> THE PROBLEM: Repeat, line for line, the entries below from the first line to the line containing "imgUas := [], here", counting both ends.

> Extracted data entries:
/-! ### Embedding tables at every member (R198, R207; log 149) -/

def tabNew (desc : Blob) (owner tick : Nat) : TabSt :=
  { handle := bword desc 0, gen := bnum desc 6 2, desc := bslice desc 0 64, owner := owner, base := 0, rows := [], image := [],
    imgUas := [], here := [], away := [], redirect := [], waits := [], served := [], acks := [], restoring := [], bad := [], reads := [],
    updates := [], lastReads := [], lastUpd := [], total := [], hot := [], overLim := 0, reserved := 0, windowAt := tick, outN := [],
    inN := [], fwdN := [] }

/-- Rows whose default home is a node. -/
def rowsAt (t : TabSt) (rs : List TableRole) (id : BitVec 12) : Nat :=
  let mine := (rs.filter (fun r => r.home.any (fun p => p.node = id))).map (fun r => r.key.shard)
  (List.range (tRows t)).foldl (fun k r => if mine.contains (tShardOf t r) then k + 1 else k) 0

/-- Pages that a member reserves for a table: its rows at their default home there, and MIGRATE_SLOTS rows (R198). -/
def tabPages (t : TabSt) (rs : List TableRole) (id : BitVec 12) : Nat :=
  pagesFor (rowsAt t rs id * tRowBytes t) + pagesFor (tSlots t * tRowBytes t)

/-- The address range of a table's rows at a member. -/
def tabRange (t : TabSt) (n : Node) : Node :=
  let (b, n) := allocRange { base := 0, pages := pagesFor (tRows t * tRowBytes t), allowed := 3, defHome := if tDimm t then 2 else 1,
                             open_ := false, internal := false, pinned := false, tid := t.owner, what := 9,
                             key := { handle := t.handle, gen := t.gen, shard := 0 } } n
  { n with tabs := n.tabs ++ [{ t with base := b }] }

/-- What this member reserves for its tables follows the applied map (R198). -/
def tabReserve (n : Node) : Node :=
  n.tabs.foldl (fun n t =>
    let rs := n.map.tables.filter (fun r => r.key.handle = t.handle && r.key.gen = t.gen)
    let p := tabPages t rs n.nodeId
    if rs.isEmpty ∨ p = t.reserved then n
    else
      let n : Node := unreserve t.owner (if tDimm t then 0 else t.reserved) (if tDimm t then t.reserved else 0) 0 n
      tabMod t.handle t.gen (fun t => { t with reserved := p })
        (reserveMore t.owner (if tDimm t then 0 else p) (if tDimm t then p else 0) 0 n)) n

/-- An encoder's weights are pinned in a memory tier (R192). -/
def encoderPin (h g owner : Nat) (b : Blob) (tier : Nat) (n : Node) : Node :=
  let pages := pagesFor (bnum b 0x28 8)
  let (a, n) := allocRange { base := 0, pages := pages, allowed := 3, defHome := tier, open_ := false, internal := false, pinned := true,
                             tid := owner, what := 10, key := { handle := h, gen := g, shard := 0 } } n
  let n : Node := (List.range pages).foldl (fun n i => mapPage (a / 65536 + i) n) n
  { n with encoders := n.encoders ++ [{ handle := h, gen := g, list := b, owner := owner, base := a }] }

/-- The codebook of a generation is there: its shards serve from this epoch on (R60). -/
def bookIn (h g : Nat) (b : Blob) (n : Node) : Node :=
  { n with
    gens := lmodify (fun x => x.handle = h && x.gen = g) (fun x => { x with codebook := some b }) n.gens,
    shards := lmodify (fun s => s.key.handle = h && s.key.gen = g && s.state = 2) (fun s => { s with state := 1 }) n.shards }

/-- What the map tells of a generation, at a member that does not know it yet (log 149). -/
def learn (d : GenDesc) (n : Node) : Node :=
  if d.kind = 0 then
    match genFind n d.handle d.gen, d.book with
    | none, b => { n with gens := n.gens ++ [{ handle := d.handle, gen := d.gen, desc := d.desc, codebook := b, owner := d.owner }] }
    | some g, some b => if g.codebook.isNone then bookIn d.handle d.gen b n else n
    | some _, none => n
  else if d.kind = 1 then
    (if (tabFind n d.handle d.gen).isSome then n else tabRange (tabNew d.desc d.owner n.tick) n)
  else if n.encoders.any (fun e => e.handle = d.handle && e.gen = d.gen) then n
  else
    let (x, n) := fresh n
    let pages := pagesFor (bnum d.desc 0x28 8)
    encoderPin d.handle d.gen d.owner d.desc (1 + x % 2) (reserveMore d.owner (if x % 2 = 0 then pages else 0) (if x % 2 = 0 then 0 else pages) 0 n)

/-- An update that the failed partner need not hold is of unknown outcome (R207). -/
def acksFail (h g : Nat) (mine : Nat → Bool) (n : Node) : Node :=
  match tabFind n h g with
  | none => n
  | some t =>
    (t.acks.filter (fun a => mine a.ans.row)).foldl (fun n a => sendTag a.dst a.rtag (.rowAnswer { a.ans with status := 6 }) n)
      (tabMod h g (fun t => { t with acks := t.acks.filter (fun a => !mine a.ans.row) }) n)

/-- Rows of a table shard that this node homes go to a new partner as update records; a default home sends it the images of rows homed
elsewhere too, with their redirects (R207; log 174). -/
def mirrorRows (h g : Nat) (mine : Nat → Bool) (towards : BitVec 12) (n : Node) : Node :=
  match tabFind n h g with
  | none => n
  | some t =>
    let put := fun (e : Nat × TRow) (n : Node) => send towards.toNat (.rowMove {
      handle := h, gen := g, row := e.1, rseq := e.2.rseq, record := e.2.record, mirror := true }) n
    let n : Node := (t.rows.filter (fun e => mine e.1 && isHome n t e.1)).foldl (fun n e => put e n) n
    let away := t.image.filter (fun e => mine e.1 && defaultHome n t e.1 = some n.nodeId && sget 0 t.redirect e.1 ≠ 0)
    away.foldl (fun n e => send towards.toNat (.redirectSet {
      handle := h, gen := g, row := e.1, home := BitVec.ofNat 12 (sget 0 t.redirect e.1 - 1) }) (put e n)) n

/-- The partner's image becomes the rows of the new default home, but for rows that live on elsewhere; after a failure they are restored
under R207. -/
def homeTaken (h g shard : Nat) (mine : Nat → Bool) (gone : List (BitVec 12)) (failed : Bool) (n : Node) : Node :=
  tabMod h g (fun t =>
    let away := fun (row : Nat) => sget 0 t.redirect row ≠ 0 && !gone.any (fun f => sget 0 t.redirect row = f.toNat + 1)
    let moved := t.image.filter (fun e => mine e.1 && !away e.1)
    { t with
      rows := moved.foldl (fun m e => sset trowZero m e.1 e.2) t.rows,
      image := t.image.filter (fun e => !(mine e.1 && !away e.1)),
      redirect := t.redirect.filter (fun e => !mine e.1 || away e.1), here := t.here.filter (fun r => !mine r),
      restoring := if failed && !t.restoring.contains shard then t.restoring ++ [shard] else t.restoring }) n

/-- Rows migrated to a failed node are homed at their default home again, where they are bad until the partner's image of them arrives
(R207, R210). -/
def homeAgain (h g : Nat) (mine : Nat → Bool) (gone : List (BitVec 12)) (n : Node) : Node :=
  match tabFind n h g with
  | none => n
  | some t =>
    let back := (t.redirect.filter (fun e => mine e.1 && gone.any (fun f => e.2 = f.toNat + 1))).map (·.1)
    tabMod h g (fun t => { t with
      redirect := t.redirect.filter (fun e => !back.contains e.1), bad := back.foldl (fun l r => ninsert r l) t.bad,
      rows := back.foldl (fun m r => sset trowZero m r trowZero) t.rows }) n

/-- The partner sends the default home its image of the rows that were homed at a failed node (R207). -/
def imageBack (h g : Nat) (mine : Nat → Bool) (gone : List (BitVec 12)) (home : BitVec 12) (n : Node) : Node :=
  match tabFind n h g with
  | none => n
  | some t =>
    let back := (t.redirect.filter (fun e => mine e.1 && gone.any (fun f => e.2 = f.toNat + 1))).map (·.1)
    let n : Node := tabMod h g (fun t => { t with redirect := t.redirect.filter (fun e => !back.contains e.1) }) n
    back.foldl (fun n row =>
      let r := sget trowZero t.image row
      send home.toNat (.rowMove { handle := h, gen := g, row := row, rseq := r.rseq, record := r.record, mirror := false }) n) n

/-- A table shard's record (R207, R210, R274): a new home takes the partner's image and restores; rows that a failed node homed come
back to their default home; updates that a failed or replaced partner need not hold answer FAILED_RETRYABLE, and a new partner receives
the rows. -/
def applyTable (gone : List (BitVec 12)) (old : Option TableRole) (r : TableRole) (n : Node) : Node :=
  match tabFind n r.key.handle r.key.gen with
  | none => n
  | some t =>
    let h := r.key.handle
    let g := r.key.gen
    let mine := fun (row : Nat) => decide (tShardOf t row = r.key.shard)
    let at_ := fun (p : Option Place) (id : BitVec 12) => p.any (fun p => p.node = id)
    let me := n.nodeId
    let wasHome := old.any (fun o => at_ o.home me)
    let isHomeNow := at_ r.home me
    let failed := old.any (fun o => gone.any (fun f => at_ o.home f))
    -- a handoff whose new home failed before it confirmed
    let n : Node := tabMod h g (fun t => { t with
      away := t.away.filter (fun o => !(mine o.row && o.conf.isNone && gone.contains o.towards)) }) n
    let n : Node :=
      if isHomeNow && !wasHome && old.isSome then homeTaken h g r.key.shard mine gone failed n
      else if isHomeNow then homeAgain h g mine gone n
      else if at_ r.partner me then (match r.home with | some p => imageBack h g mine gone p.node n | none => n)
      else n
    let n : Node := if wasHome && !isHomeNow then
        let n : Node := tabMod h g (fun t => { t with rows := t.rows.filter (fun e => !mine e.1 || t.here.contains e.1) }) n
        match r.home with
        | some p => { n with fwds := n.fwds ++ [{ key := r.key, table := true, towards := p.node, at_ := n.tick }] }
        | none => n
      else n
    if old.isNone || old.any (fun o => o.partner.map (·.node) = r.partner.map (·.node)) then n
    else
      let n : Node := acksFail h g mine n
      match r.partner with
      | some p => mirrorRows h g mine p.node n
      | none => n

> ANSWER TO THE EXERCISE:
/-! ### Embedding tables at every member (R198, R207; log 149) -/

def tabNew (desc : Blob) (owner tick : Nat) : TabSt :=
  { handle := bword desc 0, gen := bnum desc 6 2, desc := bslice desc 0 64, owner := owner, base := 0, rows := [], image := [],
    imgUas := [], here := [], away := [], redirect := [], waits := [], served := [], acks := [], restoring := [], bad := [], reads := [],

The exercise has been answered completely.